A autora sustenta que não é de terra, mas de fossas sépticas e de privadas que o índio precisa. Demarcar terras indígenas, para ela, significa aumentar os conflitos na área, porque “ocorre aí uma expropriação criminosa de terras produtivas, e o fazendeiro, desesperado, tem que abandonar a propriedade com uma mão na frente e outra atrás”.

Ficamos, então, assim combinados: os índios não precisam de terra, quem precisa são os fazendeiros, os pecuaristas e o agronegócio. Dados apresentados pela jornalista Verenilde Pereira mostram que na área Guarani Kaiowá existem 20 milhões de cabeças de gado que dispõem de 3 a 5 hectares por cabeça, enquanto cada índio não chega a ocupar um hectare.
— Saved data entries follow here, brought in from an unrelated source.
/-! ### The host -/

/-- A device whose frame at 0x300000 is protected (SEC), by a leaf that a walker has read. -/
def wsec : State := { mem := Memory.write64 bootTables 0x245008 (bootLeaf ||| 0x100), secLeaves := [(0x245008, 0)] }
theorem witness_HostSteps : wsec.Canon ∧ Calm wsec ∧ (∀ e ∈ wsec.memdies, e.2.move = none) ∧ wsec.mgmt.safe = false ∧
    ({ wsec with mgmt := { safe := true } } : State).mgmt.safe = true ∧ wsec.inRange 0x300000 64 = true ∧ wsec.inRange (2 ^ 52) 64 = false ∧
    hostPa 0x300000 = 0x300000 ∧ wsec.protectedAt (lineOf (hostPa 0x300000)) = true ∧ wsec.protectedAt (lineOf (hostPa 0x400000)) = false ∧
    0x200000 ≤ hostPa 0x400000 ∧ qctlOf (hostPa 0x400000) = none ∧ wsec.protectedAt (lineOf (0x180000 + 8 * 3)) = false ∧ wsec.mgmt.tdisp ≠ .run :=
  ⟨canon_of _ (by decide +kernel), ⟨rfl, rfl, rfl, rfl, by simp [wsec]⟩, by simp [wsec], rfl, rfl, by decide +kernel, by decide +kernel,
    by decide +kernel, by decide +kernel, by decide +kernel, by decide +kernel, by decide +kernel, by decide +kernel, by decide⟩
theorem witness_HostSteps_session : let c : Copy := { wstop with secure := some { kslot := 0, encrypt := false, tags := 0, ivbase := 0 } }
    let s := { wst wp { copies := [(3, c)] } with mgmt := { tdisp := .run, session := true } }
    s.Canon ∧ s.mgmt.tdisp = .run ∧ s.mgmt.session = true ∧ Tab.get? 3 (s.cluster 0).copies = some c ∧ c.secure.isSome = true ∧
    (∀ e ∈ (wst wp {}).clusters, ∀ c ∈ e.2.copies, c.2.secure = none) ∧ (∀ e ∈ (wst wp {}).teams, e.2.luggage = none) :=
  ⟨canon_of _ (by decide), rfl, rfl, rfl, rfl, by simp [wst], by simp [wst, wteam]⟩

theorem witness_HostSteps_reply : let n : Endp := { reply := true, idx := 256 }
    let s := { wst wp { endps := [(5, n)] } with dir := [(replyKey 256, (0, 5))] }
    s.Canon ∧ Calm s ∧ (∀ e ∈ s.memdies, e.2.move = none) ∧ (256 : Nat) < 2 ^ 32 ∧ s.lookup (replyKey 256) = some (.ep 0 5) ∧
    s.endp? 0 5 = some n ∧ n.closed = false ∧ n.reply = true :=
  ⟨canon_of _ (by decide), ⟨rfl, rfl, rfl, rfl, by simp [wst]⟩, by simp [wst], by decide, rfl, rfl, rfl, rfl⟩

/-! ### Debugging, tracing, twin mode and start-up -/

def wdm (ph : HaltPhase) (g : BitVec 4) : Cluster := { dm := { phase := ph, xgrp := g, spid := 256 } }
/-- Cluster 1 in cluster 0's group and cluster 2 outside it; a cluster that stops, and one that stands, with its process before and in the halt. -/
theorem witness_DebugSteps : let s := { wst wp (wdm .running 2) with clusters := [(0, wdm .running 2), (1, wdm .running 2), (2, wdm .running 15)] }
    let q := { wp with state := .halted, before := some .running }
    s.Canon ∧ s.proc? 256 = some wp ∧ (s.cluster 0).dm.phase = .running ∧ Tab.get? 1 s.clusters = some (wdm .running 2) ∧
    Tab.get? 2 s.clusters = some (wdm .running 15) ∧ ((s.cluster 0).dm.xgrp).toNat < 8 ∧
    ((wst wp (wdm .stopping 2)).cluster 0).dm.phase = .stopping ∧ ((wst wp (wdm .stopping 2)).cluster 0).dm.replay = none ∧
    wp.chunk = none ∧ wp.amoOut = false ∧ (wst wp (wdm .stopping 2)).arrayQuiet 0 = true ∧
    ((wcmd wslot .zero).arrayQuiet 0 = false) ∧
    ((wst q (wdm .halted 2)).cluster 0).dm.phase = .halted ∧ ((wst q (wdm .halted 2)).cluster 0).dm.stepping = false ∧ q.state = .halted ∧
    q.before = some .running ∧ (wdm .halted 2).dm.spid.toNat = 256 ∧ bit q.dbgEn 9 = false ∧ bit ({ q with dbgEn := 0x200 } : Proc).dbgEn 9 = true :=
  ⟨canon_of _ (by decide), rfl, rfl, rfl, rfl, by decide, rfl, rfl, rfl, by decide, by decide +kernel, by decide +kernel, rfl, rfl, rfl, rfl,
    by decide, by decide, by decide⟩
theorem witness_DebugSteps_replay : let s := wst wp { dm := { replay := some (256, 2) } }
    s.Canon ∧ (s.cluster 0).dm.replay = some (256, 2) ∧ (s.cluster 0).dm.stepping = false ∧ wp.chunk = none ∧ wp.state = .running :=
  ⟨canon_of _ (by decide), rfl, rfl, rfl, rfl⟩

def whalt (c : Cluster) : State := wst wp { c with dm := { phase := .halted, daddr := 0x10000 } }
theorem witness_StateAccess : (whalt wct).Canon ∧ Tab.sorted ((whalt wct).cluster 0).dm.dbuf = true ∧ ((whalt wct).cluster 0).dm.phase = .halted ∧
    ((wst wp {}).cluster 0).dm.phase ≠ .halted ∧ (whalt wct).proc? 256 = some wp ∧ (whalt wct).team? wp.team = some wteam ∧
    bits ((whalt wct).dbuf 0 6) 8 5 = 0 ∧ bits wp.dbgEn 8 5 = 0 ∧ wp.svc = none ∧
    ((whalt { svcQ := [wframe] }).cluster 0).svcQ.find? (fun x => x.pid = 256) = some wframe ∧
    ((whalt wct).cluster 0).svcQ.find? (fun x => x.pid = 256) = none ∧ ((whalt wct).cluster 0).dm.daddr.toNat % 64 = 0 ∧
    (match (whalt wct).daccPlace wp 0x10000 false, (whalt wct).daccPlace wp 0x10000 true with
      | (.at_ a, _), (.at_ b, u) => decide (a = 0x300000 ∧ b = 0x300000 ∧ u = whalt wct)
      | _, _ => false) = true ∧
    (match (whalt {}).daccPlace wp 0x0200000000000000 false with | (.fault, _) => true | _ => false) = true :=
  ⟨canon_of _ (by decide), rfl, rfl, by decide, rfl, rfl, by decide, by decide, rfl, by decide, rfl, by decide, by decide +kernel,
    by decide +kernel⟩
theorem witness_StateAccess_entries : (whalt { windows := [(0, wpresent)] }).Canon ∧
    Tab.get? 0 ((whalt { windows := [(0, wpresent)] }).cluster 0).windows = some wpresent ∧
    (Window.ofWords 1 0 (fun i => wpresent.words.getD i 0)).isSome = true ∧ bits ((whalt {}).dbuf 0 5) 63 62 = 0 ∧
    (whalt { endps := [(0, wend3)] }).endp? 0 0 = some wend3 ∧ bit ((whalt {}).dbuf 0 0) 63 = false ∧
    ({ whalt {} with experts := [(0, wexpert)] } : State).expert? 0 = some wexpert ∧ (whalt {}).expert? 0 = none ∧ (whalt {}).endp? 0 0 = none ∧
    sysListed 200 = false ∧ sysReadOnly 40 = true :=
  ⟨canon_of _ (by decide), rfl, by decide +kernel, by decide, rfl, by decide, rfl, rfl, rfl, by decide, by decide⟩

def wpackets : List Packet8 := List.replicate 8192 [1, 2, 3, 4, 5, 6, 7, 8]
theorem wpackets_words (x : Packet8) (h : x ∈ wpackets) : x.length = 8 := by rw [(List.mem_replicate.1 h).2]; rfl
/-- A half-full buffer with a spill area of 1 MiB at 0x400000; a core whose state has lasted; a snuffer on a ready queue. -/
def wtrace : State :=
  { wst wp { trace := { buf := wpackets, last := [(0, 1, 0)], recs := [(0, 0, [])] }, regs := [(125, field 1 52 ||| field 4 20), (126, 3)] } with
    cycles := 20000 }
theorem witness_TraceAndTwinSteps : wtrace.Canon ∧ wtrace.redSlots = [] ∧ wtrace.poison = [] ∧ wtrace.codeErr = [] ∧ wtrace.phys.flips = [] ∧
    ((wtrace.cluster 0).cache = []) ∧ bit (wtrace.clReg 0 126) 0 = true ∧ bit ((wst wp {}).clReg 0 126) 0 = false ∧
    bits (wtrace.clReg 0 125) 63 52 * 2 ^ 20 ≠ 0 ∧ (wtrace.cluster 0).trace.buf = wpackets ∧ wpackets.length = 8192 ∧
    (wtrace.cluster 0).trace.spilled = 0 ∧ (∀ x ∈ wpackets, x.length = 8) ∧
    ((List.range 4096).all fun i => wtrace.paOk (bits (wtrace.clReg 0 125) 51 20 * 2 ^ 20 + 64 * i)) = true ∧
    Tab.get? 0 (wtrace.cluster 0).trace.last = some (1, 0) ∧ wtrace.capturing 0 = true ∧ 0 + 16383 ≤ wtrace.cycles ∧
    Tab.get? 0 (wtrace.cluster 0).trace.recs = some (0, []) ∧ Tab.get? 1 (wtrace.cluster 0).trace.last = none :=
  ⟨canon_of _ (by decide +kernel), rfl, rfl, rfl, rfl, rfl, by decide +kernel, by decide +kernel, by decide +kernel, rfl, List.length_replicate ..,
    rfl, wpackets_words, by decide +kernel, rfl, by decide +kernel, by decide, rfl, rfl⟩
def wsnuff (rel : Nat) : State :=
  { wst wp { ready := [(0, [256])] } with dieRegs := [(160, field 1 63 ||| field rel 60 ||| field 1 56 ||| 1), (161, field 1 4)] }
theorem witness_TraceAndTwinSteps_snuffer : bit ((wsnuff 0).snfa 0 0) 63 = true ∧ bit ((wsnuff 0).snfb 0 0) 63 = false ∧
    (wsnuff 0).snufferValue 0 0 0 = some 1 ∧ relHolds (bits ((wsnuff 2).snfa 0 0) 62 60) 1 (bits ((wsnuff 2).snfa 0 0) 31 0) = true ∧
    relHolds (bits ((wsnuff 0).snfa 0 0) 62 60) 1 (bits ((wsnuff 0).snfa 0 0) 31 0) = false ∧ bit ((wsnuff 0).snfb 0 0) 4 = true ∧
    ((wsnuff 0).cluster (8 * 0 + bits ((wsnuff 0).snfb 0 0) 10 8)).dm.phase = .running ∧ bit ((wst wp {}).snfa 0 0) 63 = false := by decide +kernel
theorem witness_TraceAndTwinSteps_twin : let s : State := { phys := { twin := some 0, peerH := [(3, 5)] }, twinWait := [(9, 10)], cycles := 200000 }
    s.Canon ∧ s.phys.twin.isSome = true ∧
    ((List.range 16).filter fun m => Tab.getD (64 * (0 + 1) + m) s.twinH 0 ≠ Tab.getD (64 * 0 + m) s.phys.peerH 0) = [3] ∧
    Tab.get? 9 s.twinWait = some 10 ∧ 10 + nsCycles 100000 ≤ s.cycles ∧ 20 < 10 + nsCycles 100000 ∧ Tab.get? 8 s.twinWait = none :=
  ⟨canon_of _ (by decide), rfl, by decide, rfl, by decide, by decide, rfl⟩

/-- A device in start-up at step n, warm or not, and the faults it may find. -/
def wboot (n : Nat) (warm preserve : Bool) (ph : Phys) : State := { mgmt := { step := n, warm := warm, preserve := preserve }, phys := ph }
theorem witness_StartupSteps : (wboot 2 false false {}).Canon ∧ (wboot 2 false false {}).redSlots = [] ∧ (wboot 2 false false {}).mgmt.step = 2 ∧
    ({ badMdie := [3] } : Phys).badMdie ≠ [] ∧ (wboot 3 true false {}).mgmt.warm = true ∧ ({ badTrain := [1] } : Phys).badTrain ≠ [] ∧
    (wboot 4 true true {}).mgmt.preserve = true ∧ ({ keyHash := 1 } : Phys).keyHash ≠ ({ keyHash := 1 } : Phys).fusedHash ∧
    ({ sigOk := false } : Phys).sigOk = false ∧ ((List.range 64).all fun q => decide (Memory.read64 (wboot 6 false false {}).mem
      ((wboot 6 false false {}).dueSlot q + 56) ≠ (Tab.getD q (wboot 6 false false {}).queues {}).eseq)) = true ∧
    ({ reached6 := true } : Mgmt).reached6 = true ∧ ({ badSaved := [1] } : Phys).badSaved ≠ [] ∧
    ({ safe := true, fstep := 2 } : Mgmt).mmask = 0 ∧ ({ throttle := true } : Mgmt).throttle = true ∧ ({ fcode := 6 } : Mgmt).safe = false :=
  ⟨canon_of _ (by decide), rfl, rfl, by decide, rfl, by decide, rfl, by decide +kernel, rfl, by decide +kernel, rfl, by decide, rfl, rfl, rfl⟩

/-! ### Decoding and stepping -/

theorem witness_DecodeEncode : (Instr.add ⟨false, 0, none, none, 2⟩ 8 2 none).wf = true ∧
    (shapeOf (.add ⟨false, 0, none, none, 2⟩ 8 2 none)).isSome = true := by decide
theorem witness_DecodedWellFormed : decodeWords [0x060A] = .instr (.add ⟨false, 0, none, none, 2⟩ 8 2 none) 1 := by decide
def wissue (w : Nat) : State :=
  ({ wfetch w with cur := some 256, last := 256 } : State).modProc 256 fun pr => { pr with issuedAt := (wfetch w).cycles + 1 }
/-- The machine of `State.withFetchWord` issues the word placed there. -/
def wsteps (w : Nat) : Bool :=
  decide ((wfetch w).nextIssuer = some 256 ∧ (wfetch w).queue = []) &&
  ((wfetch w).proc? 256).any (fun pr => !pr.phaseTrap && pr.childDue.isEmpty && !pr.acquireDue && decide (pr.pc = 0x10000)) &&
  (match fetchChain 256 5 0x10000 (wissue w) with
    | .ok (ws, u) => decide (ws = [BitVec.ofNat 16 w]) && (u.proc? 256).any fun q =>
        q.chunk.isNone && !q.solo && (u.breakpoint q 2).isNone && (shortHits q.ctx (usesOf (.add ⟨false, 0, none, none, 2⟩ 8 2 none))).isEmpty
    | .error _ => false)
/-- An ADD, and a word of zero, which is illegal. -/
theorem witness_StepRunsDecoded : wsteps 0x060A = true ∧ wsteps 0 = true ∧ decodeWords [0] = .illegal 1 1 := by decide +kernel
theorem witness_StepRunsDecoded_due : ∃ due rest, State.reset.queue = (due, .coldStart) :: rest ∧ due ≤ State.reset.cycles := ⟨0, [], rfl, by decide⟩
theorem witness_MemoryStaysCanonical : (wfetch 0x060A).MemWf ∧ (match step (wfetch 0x060A) with | .next _ => true | _ => false) = true :=
  ⟨by unfold State.MemWf; decide +kernel, by decide +kernel⟩

/-! ## Single steps (expected results by hand from the rules named) -/

/-- What process 256 holds after an instruction on `wst q {}`: a scalar register, and the program counter. -/
def after1 (i : Instr) (s : State) (r : SReg) : Option (Word × Word) :=
  match exec i s with
  | .next t => (t.proc? 256).map fun q => (q.ctx.rs r, q.pc)
  | _ => none
def wregs (l : Tab Word) : State := wst { wp with ctx := { s := l } } {}

/-- R222: a quotient by zero is all ones. -/
theorem test_div_zero : after1 (.div wm 4 5 none) (wregs [(4, 7)]) 4 = some (BitVec.allOnes 64, 0x10002) := by decide +kernel
/-- R222: -7 = -3 × 2 - 1. -/
theorem test_rem_sign : after1 (.rem wm 4 5 none) (wregs [(4, -7), (5, 2)]) 4 = some (-1, 0x10002) := by decide +kernel
/-- R221: shifts use bits 5:0 of the amount. -/
theorem test_shift_amount : after1 (.shl wm 4 5 none) (wregs [(4, 3), (5, 65)]) 4 = some (6, 0x10002) := by decide +kernel
/-- R221: MULH is the signed upper half, MULHN the unsigned one. -/
theorem test_mulh_sign : after1 (.mulh wm 4 5 none) (wregs [(4, -1), (5, 2)]) 4 = some (-1, 0x10002) := by decide +kernel
theorem test_mulhn : after1 (.mulhn wm 4 5 none) (wregs [(4, -1), (5, 2)]) 4 = some (1, 0x10002) := by decide +kernel
/-- R28: a write to s0 is discarded. -/
theorem test_write_s0 : after1 (.movi wm 0 5) (wregs []) 0 = some (0, 0x10002) := by decide +kernel
/-- R226: the scaled index of LEA; a destination that is also a source. -/
theorem test_lea_scale : after1 (.lea wm 4 4 (some 4) 3 1) (wregs [(4, 5)]) 4 = some (46, 0x10004) := by decide +kernel
/-- R231, R232: JL leaves the address after it in s63 and goes to pc + 2 × the displacement. -/
theorem test_jl : after1 (.jl wm 8) (wregs []) 63 = some (0x10002, 0x10010) := by decide +kernel
/-- R233, R416: an odd target traps, ILLEGAL_OP cause 10, with nothing written. -/
theorem test_jump_odd : (match exec (.j wm 4) (wregs [(4, 3)]) with
    | .next t => (t.proc? 256).map fun q => (q.pc, q.fcls, q.fkind)
    | _ => none) = some (0x10000, 1, 10) := by decide +kernel
/-- R193, R4: bytes are least significant first; LDS extends the sign. -/
theorem test_load_order : after1 (.ld wm 4 5 .h 0) { wregs [(5, 0xC000000000000000)] with mem := [(sramLoc 0 0, 0x34), (sramLoc 0 1, 0x92)] } 4 =
    some (0x9234, 0x10002) := by decide +kernel
theorem test_load_sign : after1 (.lds wm 4 5 .h 0) { wregs [(5, 0xC000000000000000)] with mem := [(sramLoc 0 0, 0x34), (sramLoc 0 1, 0x92)] } 4 =
    some (0xFFFFFFFFFFFF9234, 0x10002) := by decide +kernel
/-- R188: outside a chunk a byte store changes one byte. -/
theorem test_store_byte : (match exec (.st wm 4 5 .b 1) (wregs [(4, 0x1FF), (5, 0xC000000000000000)]) with
    | .next t => t.mem
    | _ => []) = [(sramLoc 0 1, 0xFF)] := by decide +kernel
/-- R183: TIMEBASE reads five sixths of the core cycles. -/
theorem test_timebase : after1 (.ld wm 4 5 .d 0) { wregs [(5, 0xC000000004000000)] with cycles := 60 } 4 = some (50, 0x10002) := by decide +kernel
/-- R356: the reply endpoint of PID 256 on device 0. -/
theorem test_self_reply : after1 (.self wm 4 .reply) (wregs []) 4 = some (0xFCC8000000000100, 0x10004) := by decide +kernel
/-- R454: the first step after power-up begins the cold start. -/
theorem test_cold_start : (match step State.reset with | .next t => some t.mgmt.step | _ => none) = some 1 := by decide +kernel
Um discípulo menor de Kátia Abreu, Luiz Felipe Pondé, também articulista da Folha, tem feito enorme esforço para acompanhar a produção intelectual de sua mestra, usando as técnicas da abreugrafia, sem sucesso, como mostra artigo por ele publicado com o título Guarani Kaiowá de boutique (9/11), onde tenta debochar da solidariedade recente aos Kaiowá que explodiu nas redes sociais.

Kátia Regina de Abreu, 50 anos, empresária, pecuarista e senadora pelo Tocantins (ex-DEM,atual PSD), não é apenas antropóloga da Folha. É também psicóloga formada pela PUC de Goiás, reunindo dois perfis que deslumbrariam Nelson Rodrigues.

Bartolomé De las Casas, reconhecido defensor dos índios no século XVI, contesta o discurso do cronista do rei, Gonzalo Fernandez de Oviedo, questionando sua objetividade pelo lugar que ele ocupa no sistema econômico colonial: 

– “Se na capa do livro de Oviedo estivesse escrito que seu autor era conquistador, explorador e matador de índios e ainda inimigo cruel deles, pouco crédito e autoridade sua história teria entre os cristãos inteligentes e sensíveis”.

O que é que nós podemos escrever na capa do livro “Os Argonautas do Gurupi” de Kátia Abreu, eleita pelo movimento ambientalista como Miss Desmatamento? Que crédito e autoridade tem ela para emitir juízos sobre os índios? O que diriam os cristão inteligentes e sensíveis contemporâneos? Respostas em cartas à redação, com a margem de erro de 3% para mais ou para menos.